YOUR TASK -
If a line in the records below holds the word "srcs", copy it.

>>>

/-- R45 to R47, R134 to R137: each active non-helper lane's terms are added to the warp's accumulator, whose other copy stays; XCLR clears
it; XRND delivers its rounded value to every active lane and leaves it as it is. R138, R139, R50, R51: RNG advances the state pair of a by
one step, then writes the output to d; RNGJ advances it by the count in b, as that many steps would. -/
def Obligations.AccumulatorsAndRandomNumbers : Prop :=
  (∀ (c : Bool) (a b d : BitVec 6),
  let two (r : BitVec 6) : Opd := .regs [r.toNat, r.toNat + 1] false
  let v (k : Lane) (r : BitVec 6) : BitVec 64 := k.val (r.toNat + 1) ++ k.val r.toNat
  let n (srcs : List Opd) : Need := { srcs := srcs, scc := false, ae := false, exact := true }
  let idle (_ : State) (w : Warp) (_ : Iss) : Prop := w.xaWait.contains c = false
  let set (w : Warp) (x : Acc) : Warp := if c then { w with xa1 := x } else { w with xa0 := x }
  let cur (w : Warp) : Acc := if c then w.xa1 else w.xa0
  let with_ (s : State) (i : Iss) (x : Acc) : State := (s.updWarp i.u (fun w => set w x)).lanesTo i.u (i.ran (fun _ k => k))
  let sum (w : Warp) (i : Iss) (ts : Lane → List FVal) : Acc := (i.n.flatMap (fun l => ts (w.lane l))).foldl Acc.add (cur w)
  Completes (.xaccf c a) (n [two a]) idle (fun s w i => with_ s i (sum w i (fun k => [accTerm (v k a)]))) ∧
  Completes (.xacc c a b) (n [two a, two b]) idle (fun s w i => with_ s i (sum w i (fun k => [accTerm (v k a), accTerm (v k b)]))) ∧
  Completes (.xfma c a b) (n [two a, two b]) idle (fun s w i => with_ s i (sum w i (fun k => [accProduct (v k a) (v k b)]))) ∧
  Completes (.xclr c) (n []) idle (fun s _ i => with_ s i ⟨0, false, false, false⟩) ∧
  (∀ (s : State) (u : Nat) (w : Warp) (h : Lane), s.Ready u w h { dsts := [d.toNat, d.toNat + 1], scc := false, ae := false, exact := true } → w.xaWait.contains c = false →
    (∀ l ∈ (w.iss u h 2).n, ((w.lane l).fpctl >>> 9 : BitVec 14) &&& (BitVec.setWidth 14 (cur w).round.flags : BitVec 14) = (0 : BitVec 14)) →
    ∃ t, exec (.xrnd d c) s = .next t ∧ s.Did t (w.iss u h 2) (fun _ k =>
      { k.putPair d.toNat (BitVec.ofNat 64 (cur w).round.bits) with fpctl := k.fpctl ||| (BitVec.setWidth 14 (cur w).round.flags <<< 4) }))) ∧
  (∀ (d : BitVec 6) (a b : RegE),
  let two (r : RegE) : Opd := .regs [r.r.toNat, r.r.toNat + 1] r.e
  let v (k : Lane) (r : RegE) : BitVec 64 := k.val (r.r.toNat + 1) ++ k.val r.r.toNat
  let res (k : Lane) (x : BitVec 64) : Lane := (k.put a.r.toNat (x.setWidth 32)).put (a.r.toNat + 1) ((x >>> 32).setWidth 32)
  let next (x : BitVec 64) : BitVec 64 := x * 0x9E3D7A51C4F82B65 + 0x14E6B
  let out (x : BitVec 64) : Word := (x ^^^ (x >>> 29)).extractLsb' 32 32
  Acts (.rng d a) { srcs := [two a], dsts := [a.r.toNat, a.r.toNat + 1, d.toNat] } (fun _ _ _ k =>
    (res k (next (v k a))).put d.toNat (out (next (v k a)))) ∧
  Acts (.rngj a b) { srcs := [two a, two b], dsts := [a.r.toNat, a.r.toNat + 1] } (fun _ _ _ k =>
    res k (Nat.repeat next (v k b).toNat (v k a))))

<<<

COMPLETED TASK -
  let n (srcs : List Opd) : Need := { srcs := srcs, scc := false, ae := false, exact := true }
  Acts (.rng d a) { srcs := [two a], dsts := [a.r.toNat, a.r.toNat + 1, d.toNat] } (fun _ _ _ k =>
  Acts (.rngj a b) { srcs := [two a, two b], dsts := [a.r.toNat, a.r.toNat + 1] } (fun _ _ _ k =>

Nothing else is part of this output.